HOW TO COMPLETE THIS TASK:
Search the records for the string "hleft", and show each line where it appears.

*** MATERIAL PROVIDED Section Begins ***

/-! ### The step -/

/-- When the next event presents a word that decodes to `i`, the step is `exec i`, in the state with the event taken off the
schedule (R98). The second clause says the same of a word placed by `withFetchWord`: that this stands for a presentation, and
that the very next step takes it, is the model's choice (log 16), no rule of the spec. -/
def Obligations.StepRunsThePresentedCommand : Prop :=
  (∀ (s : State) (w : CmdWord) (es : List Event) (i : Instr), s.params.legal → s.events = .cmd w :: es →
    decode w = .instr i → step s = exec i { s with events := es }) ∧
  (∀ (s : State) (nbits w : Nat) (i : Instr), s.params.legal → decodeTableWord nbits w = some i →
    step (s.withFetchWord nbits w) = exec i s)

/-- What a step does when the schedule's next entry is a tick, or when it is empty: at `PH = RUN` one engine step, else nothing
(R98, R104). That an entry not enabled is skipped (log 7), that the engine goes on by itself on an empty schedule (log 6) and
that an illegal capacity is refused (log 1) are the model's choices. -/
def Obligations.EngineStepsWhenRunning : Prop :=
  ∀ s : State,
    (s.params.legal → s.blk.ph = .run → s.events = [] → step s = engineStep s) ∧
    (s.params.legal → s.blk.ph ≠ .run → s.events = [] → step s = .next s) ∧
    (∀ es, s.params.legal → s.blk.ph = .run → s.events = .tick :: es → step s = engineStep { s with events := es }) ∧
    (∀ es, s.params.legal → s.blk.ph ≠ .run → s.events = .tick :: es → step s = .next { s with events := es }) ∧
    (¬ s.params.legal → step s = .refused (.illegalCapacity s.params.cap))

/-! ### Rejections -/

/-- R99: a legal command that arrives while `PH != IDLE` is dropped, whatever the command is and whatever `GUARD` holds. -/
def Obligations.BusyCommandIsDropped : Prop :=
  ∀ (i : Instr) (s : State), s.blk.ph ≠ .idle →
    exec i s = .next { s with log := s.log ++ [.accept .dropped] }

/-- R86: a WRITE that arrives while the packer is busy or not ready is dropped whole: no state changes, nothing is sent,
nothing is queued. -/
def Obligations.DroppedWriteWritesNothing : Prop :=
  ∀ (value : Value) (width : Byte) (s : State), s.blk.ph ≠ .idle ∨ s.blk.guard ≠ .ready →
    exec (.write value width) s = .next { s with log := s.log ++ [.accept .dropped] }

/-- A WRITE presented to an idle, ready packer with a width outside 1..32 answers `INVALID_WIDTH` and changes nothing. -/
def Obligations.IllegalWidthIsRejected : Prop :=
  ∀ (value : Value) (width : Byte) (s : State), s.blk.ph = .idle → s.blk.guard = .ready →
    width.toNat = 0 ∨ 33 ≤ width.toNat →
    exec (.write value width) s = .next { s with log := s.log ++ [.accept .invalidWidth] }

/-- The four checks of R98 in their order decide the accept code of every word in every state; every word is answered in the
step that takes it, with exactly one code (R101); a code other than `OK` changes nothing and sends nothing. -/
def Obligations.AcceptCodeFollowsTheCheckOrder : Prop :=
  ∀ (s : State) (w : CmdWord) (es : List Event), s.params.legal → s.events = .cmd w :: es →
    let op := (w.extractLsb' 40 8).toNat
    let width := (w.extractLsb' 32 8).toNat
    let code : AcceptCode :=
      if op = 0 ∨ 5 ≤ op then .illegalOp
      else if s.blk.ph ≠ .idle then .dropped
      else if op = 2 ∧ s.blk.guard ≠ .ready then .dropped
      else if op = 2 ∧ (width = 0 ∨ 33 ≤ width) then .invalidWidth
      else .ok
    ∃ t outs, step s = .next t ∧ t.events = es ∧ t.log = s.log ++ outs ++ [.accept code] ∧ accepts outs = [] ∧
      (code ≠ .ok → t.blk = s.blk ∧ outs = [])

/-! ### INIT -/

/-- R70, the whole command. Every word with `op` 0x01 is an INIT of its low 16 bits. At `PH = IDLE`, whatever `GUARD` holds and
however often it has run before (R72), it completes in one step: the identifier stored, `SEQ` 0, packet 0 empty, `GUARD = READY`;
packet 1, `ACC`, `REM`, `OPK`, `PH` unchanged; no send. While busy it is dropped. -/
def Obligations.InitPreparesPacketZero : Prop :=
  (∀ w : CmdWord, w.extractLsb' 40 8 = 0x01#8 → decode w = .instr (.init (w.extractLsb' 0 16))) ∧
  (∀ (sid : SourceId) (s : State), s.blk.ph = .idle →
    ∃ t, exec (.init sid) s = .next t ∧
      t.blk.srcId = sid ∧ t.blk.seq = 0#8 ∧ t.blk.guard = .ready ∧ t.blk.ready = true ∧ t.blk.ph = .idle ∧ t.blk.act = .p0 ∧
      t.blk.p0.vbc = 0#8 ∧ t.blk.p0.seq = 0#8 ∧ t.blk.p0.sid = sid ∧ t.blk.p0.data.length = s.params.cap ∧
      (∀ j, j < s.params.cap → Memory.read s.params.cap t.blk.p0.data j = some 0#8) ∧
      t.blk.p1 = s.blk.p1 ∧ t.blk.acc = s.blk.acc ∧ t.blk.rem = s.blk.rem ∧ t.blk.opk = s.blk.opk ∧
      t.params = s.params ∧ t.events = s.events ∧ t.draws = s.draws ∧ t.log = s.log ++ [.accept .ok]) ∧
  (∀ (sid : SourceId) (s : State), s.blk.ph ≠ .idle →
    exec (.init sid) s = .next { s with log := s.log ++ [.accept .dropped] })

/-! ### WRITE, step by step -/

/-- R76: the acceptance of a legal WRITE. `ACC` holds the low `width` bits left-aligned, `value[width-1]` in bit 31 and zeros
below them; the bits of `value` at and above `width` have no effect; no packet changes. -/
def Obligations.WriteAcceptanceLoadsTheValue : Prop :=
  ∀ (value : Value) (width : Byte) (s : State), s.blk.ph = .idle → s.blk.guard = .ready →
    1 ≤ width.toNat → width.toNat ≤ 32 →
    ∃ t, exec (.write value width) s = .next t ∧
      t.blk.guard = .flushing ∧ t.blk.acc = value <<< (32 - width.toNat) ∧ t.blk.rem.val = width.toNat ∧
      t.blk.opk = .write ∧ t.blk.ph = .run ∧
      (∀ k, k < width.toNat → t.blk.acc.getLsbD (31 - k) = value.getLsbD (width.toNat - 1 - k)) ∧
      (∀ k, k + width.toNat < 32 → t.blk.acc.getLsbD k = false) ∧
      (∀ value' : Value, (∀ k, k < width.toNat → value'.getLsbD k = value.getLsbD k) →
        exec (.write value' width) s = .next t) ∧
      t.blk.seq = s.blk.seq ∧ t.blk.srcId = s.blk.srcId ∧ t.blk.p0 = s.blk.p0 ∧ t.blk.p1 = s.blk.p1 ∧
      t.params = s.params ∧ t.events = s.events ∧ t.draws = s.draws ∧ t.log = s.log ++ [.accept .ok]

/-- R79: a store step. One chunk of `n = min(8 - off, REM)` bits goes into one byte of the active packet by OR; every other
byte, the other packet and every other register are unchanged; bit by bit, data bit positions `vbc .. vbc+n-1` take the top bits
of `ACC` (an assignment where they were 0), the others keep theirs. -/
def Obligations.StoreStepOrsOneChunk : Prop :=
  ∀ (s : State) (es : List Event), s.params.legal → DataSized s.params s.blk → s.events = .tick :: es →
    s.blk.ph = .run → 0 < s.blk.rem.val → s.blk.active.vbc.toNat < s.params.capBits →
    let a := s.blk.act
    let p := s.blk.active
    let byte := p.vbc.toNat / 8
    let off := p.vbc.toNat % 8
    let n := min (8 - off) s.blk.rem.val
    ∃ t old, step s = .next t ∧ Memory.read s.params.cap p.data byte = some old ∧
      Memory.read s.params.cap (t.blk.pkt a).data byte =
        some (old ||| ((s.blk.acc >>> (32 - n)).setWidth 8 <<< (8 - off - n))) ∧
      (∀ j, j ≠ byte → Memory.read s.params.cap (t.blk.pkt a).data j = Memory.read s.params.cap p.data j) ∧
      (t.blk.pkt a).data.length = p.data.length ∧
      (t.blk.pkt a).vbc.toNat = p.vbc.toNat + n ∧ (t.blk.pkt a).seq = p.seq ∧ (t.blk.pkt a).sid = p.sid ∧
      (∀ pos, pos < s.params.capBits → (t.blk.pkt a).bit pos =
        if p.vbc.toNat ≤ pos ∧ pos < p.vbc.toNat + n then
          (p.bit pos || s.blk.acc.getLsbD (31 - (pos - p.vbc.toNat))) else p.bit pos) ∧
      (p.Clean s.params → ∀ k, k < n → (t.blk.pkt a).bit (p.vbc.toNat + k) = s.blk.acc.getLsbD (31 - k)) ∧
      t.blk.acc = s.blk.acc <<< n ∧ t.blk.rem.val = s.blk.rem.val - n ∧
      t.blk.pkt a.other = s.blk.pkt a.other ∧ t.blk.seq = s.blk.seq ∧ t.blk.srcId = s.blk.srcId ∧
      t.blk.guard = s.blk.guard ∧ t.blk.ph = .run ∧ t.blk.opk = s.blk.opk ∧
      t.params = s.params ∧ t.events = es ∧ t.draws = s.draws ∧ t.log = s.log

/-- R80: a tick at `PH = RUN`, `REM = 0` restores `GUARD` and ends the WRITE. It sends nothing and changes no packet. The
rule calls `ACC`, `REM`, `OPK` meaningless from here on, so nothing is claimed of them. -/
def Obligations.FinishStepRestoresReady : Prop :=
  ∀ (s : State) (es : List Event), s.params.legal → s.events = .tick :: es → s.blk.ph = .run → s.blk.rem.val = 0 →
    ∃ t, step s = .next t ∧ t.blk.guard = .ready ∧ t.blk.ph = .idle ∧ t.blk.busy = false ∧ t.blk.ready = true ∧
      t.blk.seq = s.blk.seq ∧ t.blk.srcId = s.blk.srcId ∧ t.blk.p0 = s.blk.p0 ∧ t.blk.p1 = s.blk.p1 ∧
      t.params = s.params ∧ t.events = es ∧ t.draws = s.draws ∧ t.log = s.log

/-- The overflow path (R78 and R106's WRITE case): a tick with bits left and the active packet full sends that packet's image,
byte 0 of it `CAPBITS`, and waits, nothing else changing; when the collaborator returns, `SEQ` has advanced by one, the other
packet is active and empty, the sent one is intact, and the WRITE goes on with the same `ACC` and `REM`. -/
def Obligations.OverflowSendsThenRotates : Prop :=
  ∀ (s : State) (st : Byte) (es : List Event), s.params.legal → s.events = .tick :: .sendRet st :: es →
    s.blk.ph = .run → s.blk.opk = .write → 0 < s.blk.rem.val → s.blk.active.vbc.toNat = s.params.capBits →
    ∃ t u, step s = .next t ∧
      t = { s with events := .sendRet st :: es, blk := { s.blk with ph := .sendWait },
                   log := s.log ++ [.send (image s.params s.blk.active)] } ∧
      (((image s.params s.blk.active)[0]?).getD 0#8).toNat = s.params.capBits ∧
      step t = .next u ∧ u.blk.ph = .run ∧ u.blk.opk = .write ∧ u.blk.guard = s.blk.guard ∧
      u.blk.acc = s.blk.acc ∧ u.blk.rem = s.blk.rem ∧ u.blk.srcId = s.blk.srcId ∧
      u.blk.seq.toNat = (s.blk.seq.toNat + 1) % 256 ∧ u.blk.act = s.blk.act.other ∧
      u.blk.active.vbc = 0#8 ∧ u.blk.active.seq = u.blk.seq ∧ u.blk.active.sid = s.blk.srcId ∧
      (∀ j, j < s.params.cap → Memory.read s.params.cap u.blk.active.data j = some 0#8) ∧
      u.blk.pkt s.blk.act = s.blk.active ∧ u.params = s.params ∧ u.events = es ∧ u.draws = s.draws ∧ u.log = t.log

*** MATERIAL PROVIDED Section Ends ***
*** MATERIAL PROVIDED Section Begins ***

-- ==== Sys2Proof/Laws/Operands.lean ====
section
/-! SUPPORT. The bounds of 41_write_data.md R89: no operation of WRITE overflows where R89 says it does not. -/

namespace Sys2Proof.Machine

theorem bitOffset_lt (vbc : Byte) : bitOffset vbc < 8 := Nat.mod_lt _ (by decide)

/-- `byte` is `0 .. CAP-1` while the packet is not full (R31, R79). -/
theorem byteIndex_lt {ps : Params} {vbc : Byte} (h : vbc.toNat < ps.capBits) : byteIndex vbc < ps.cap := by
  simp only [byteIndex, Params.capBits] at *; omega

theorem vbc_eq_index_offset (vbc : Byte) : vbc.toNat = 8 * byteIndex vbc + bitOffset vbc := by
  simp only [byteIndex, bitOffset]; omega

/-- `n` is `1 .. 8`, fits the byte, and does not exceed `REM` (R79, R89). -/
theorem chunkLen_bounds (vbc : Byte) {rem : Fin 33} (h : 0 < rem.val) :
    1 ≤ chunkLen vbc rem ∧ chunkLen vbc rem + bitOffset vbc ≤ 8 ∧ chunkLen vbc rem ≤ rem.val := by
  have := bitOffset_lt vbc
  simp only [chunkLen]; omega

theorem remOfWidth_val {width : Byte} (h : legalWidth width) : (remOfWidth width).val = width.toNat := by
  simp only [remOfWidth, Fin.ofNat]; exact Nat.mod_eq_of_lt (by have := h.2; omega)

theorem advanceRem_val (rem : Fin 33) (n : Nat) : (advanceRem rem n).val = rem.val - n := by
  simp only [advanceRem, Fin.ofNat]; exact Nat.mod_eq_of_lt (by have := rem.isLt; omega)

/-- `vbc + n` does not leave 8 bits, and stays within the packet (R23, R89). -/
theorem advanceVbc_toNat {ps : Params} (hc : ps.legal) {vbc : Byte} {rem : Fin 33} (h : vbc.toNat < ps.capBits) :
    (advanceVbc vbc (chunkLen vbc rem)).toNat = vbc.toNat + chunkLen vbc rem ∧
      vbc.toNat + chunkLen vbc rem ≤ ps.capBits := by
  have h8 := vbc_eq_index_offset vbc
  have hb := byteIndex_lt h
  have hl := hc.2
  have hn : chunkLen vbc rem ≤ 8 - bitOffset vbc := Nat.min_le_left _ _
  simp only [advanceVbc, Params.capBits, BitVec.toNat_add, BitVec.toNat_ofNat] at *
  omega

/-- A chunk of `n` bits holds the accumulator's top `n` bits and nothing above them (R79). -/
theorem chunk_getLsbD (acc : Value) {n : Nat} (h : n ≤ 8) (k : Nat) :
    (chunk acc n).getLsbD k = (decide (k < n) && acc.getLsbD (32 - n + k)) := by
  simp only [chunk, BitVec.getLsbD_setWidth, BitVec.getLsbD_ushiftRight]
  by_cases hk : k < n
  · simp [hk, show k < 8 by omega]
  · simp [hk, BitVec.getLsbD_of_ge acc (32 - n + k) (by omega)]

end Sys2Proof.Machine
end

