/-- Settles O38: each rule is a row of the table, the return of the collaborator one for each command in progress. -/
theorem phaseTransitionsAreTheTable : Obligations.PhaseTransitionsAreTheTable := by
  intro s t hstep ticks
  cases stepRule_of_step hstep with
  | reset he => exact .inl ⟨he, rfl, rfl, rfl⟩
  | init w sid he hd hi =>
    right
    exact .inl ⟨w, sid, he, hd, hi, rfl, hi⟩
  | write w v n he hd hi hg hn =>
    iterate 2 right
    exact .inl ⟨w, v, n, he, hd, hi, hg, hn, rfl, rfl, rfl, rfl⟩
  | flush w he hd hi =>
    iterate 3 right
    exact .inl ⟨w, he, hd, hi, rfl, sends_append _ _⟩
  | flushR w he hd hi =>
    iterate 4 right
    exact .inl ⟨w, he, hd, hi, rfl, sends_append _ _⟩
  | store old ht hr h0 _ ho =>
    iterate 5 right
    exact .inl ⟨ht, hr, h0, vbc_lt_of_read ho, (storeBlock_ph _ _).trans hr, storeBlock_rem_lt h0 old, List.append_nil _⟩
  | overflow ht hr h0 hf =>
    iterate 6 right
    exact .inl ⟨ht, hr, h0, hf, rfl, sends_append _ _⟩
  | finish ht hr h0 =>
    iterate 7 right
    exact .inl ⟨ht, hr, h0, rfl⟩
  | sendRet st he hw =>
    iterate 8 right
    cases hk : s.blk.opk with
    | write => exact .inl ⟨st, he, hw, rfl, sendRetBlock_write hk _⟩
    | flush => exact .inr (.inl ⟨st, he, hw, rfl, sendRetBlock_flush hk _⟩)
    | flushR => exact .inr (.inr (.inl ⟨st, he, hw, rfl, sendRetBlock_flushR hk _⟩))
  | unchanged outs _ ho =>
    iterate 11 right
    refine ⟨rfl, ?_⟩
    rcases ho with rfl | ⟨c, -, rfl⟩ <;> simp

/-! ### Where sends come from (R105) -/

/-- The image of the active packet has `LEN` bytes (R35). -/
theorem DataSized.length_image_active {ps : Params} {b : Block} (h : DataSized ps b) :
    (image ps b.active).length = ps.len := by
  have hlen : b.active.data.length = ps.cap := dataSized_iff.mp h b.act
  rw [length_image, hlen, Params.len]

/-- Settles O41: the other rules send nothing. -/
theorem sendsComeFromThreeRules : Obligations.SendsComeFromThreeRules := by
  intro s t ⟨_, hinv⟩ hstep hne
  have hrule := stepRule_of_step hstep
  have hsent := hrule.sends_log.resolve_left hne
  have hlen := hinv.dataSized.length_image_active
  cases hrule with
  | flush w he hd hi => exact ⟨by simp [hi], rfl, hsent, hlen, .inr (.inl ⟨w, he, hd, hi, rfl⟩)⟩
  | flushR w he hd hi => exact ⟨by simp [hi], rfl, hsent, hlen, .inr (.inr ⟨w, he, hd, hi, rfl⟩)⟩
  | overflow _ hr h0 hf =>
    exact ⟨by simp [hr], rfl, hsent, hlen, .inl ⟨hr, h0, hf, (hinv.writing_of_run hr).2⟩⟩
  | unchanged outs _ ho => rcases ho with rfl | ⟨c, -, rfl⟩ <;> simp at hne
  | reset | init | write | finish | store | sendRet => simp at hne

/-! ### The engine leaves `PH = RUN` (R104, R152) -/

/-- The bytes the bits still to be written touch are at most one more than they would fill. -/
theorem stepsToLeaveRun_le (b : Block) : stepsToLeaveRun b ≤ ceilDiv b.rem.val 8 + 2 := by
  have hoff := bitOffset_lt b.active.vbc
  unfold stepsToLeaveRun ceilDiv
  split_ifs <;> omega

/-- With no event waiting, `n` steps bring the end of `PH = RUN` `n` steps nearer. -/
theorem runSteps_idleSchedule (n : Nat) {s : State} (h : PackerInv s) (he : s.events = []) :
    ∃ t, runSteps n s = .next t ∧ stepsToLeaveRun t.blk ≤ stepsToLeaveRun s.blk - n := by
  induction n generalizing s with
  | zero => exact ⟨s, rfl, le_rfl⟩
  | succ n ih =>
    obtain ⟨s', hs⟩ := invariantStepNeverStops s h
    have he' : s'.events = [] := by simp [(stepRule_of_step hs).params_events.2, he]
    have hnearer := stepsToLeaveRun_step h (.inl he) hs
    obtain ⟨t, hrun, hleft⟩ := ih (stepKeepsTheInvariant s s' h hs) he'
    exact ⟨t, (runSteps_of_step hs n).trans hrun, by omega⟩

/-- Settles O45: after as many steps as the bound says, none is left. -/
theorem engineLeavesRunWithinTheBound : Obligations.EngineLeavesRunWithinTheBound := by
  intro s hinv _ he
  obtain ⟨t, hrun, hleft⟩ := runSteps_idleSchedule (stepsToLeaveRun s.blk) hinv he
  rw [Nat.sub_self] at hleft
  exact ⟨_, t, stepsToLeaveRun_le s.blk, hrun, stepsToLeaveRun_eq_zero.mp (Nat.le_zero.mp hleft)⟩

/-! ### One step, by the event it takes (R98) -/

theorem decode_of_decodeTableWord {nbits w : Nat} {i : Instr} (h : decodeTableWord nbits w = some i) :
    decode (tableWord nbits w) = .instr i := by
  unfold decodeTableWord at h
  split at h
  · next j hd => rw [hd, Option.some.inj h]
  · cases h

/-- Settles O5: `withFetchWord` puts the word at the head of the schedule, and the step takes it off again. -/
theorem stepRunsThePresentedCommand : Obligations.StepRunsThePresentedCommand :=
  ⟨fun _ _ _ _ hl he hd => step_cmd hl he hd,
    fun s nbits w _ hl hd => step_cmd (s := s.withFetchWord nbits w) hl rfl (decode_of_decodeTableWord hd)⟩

*** MATERIAL PROVIDED Section Ends ***

RESULT:
    obtain ⟨t, hrun, hleft⟩ := ih (stepKeepsTheInvariant s s' h hs) he'
  obtain ⟨t, hrun, hleft⟩ := runSteps_idleSchedule (stepsToLeaveRun s.blk) hinv he
  rw [Nat.sub_self] at hleft
  exact ⟨_, t, stepsToLeaveRun_le s.blk, hrun, stepsToLeaveRun_eq_zero.mp (Nat.le_zero.mp hleft)⟩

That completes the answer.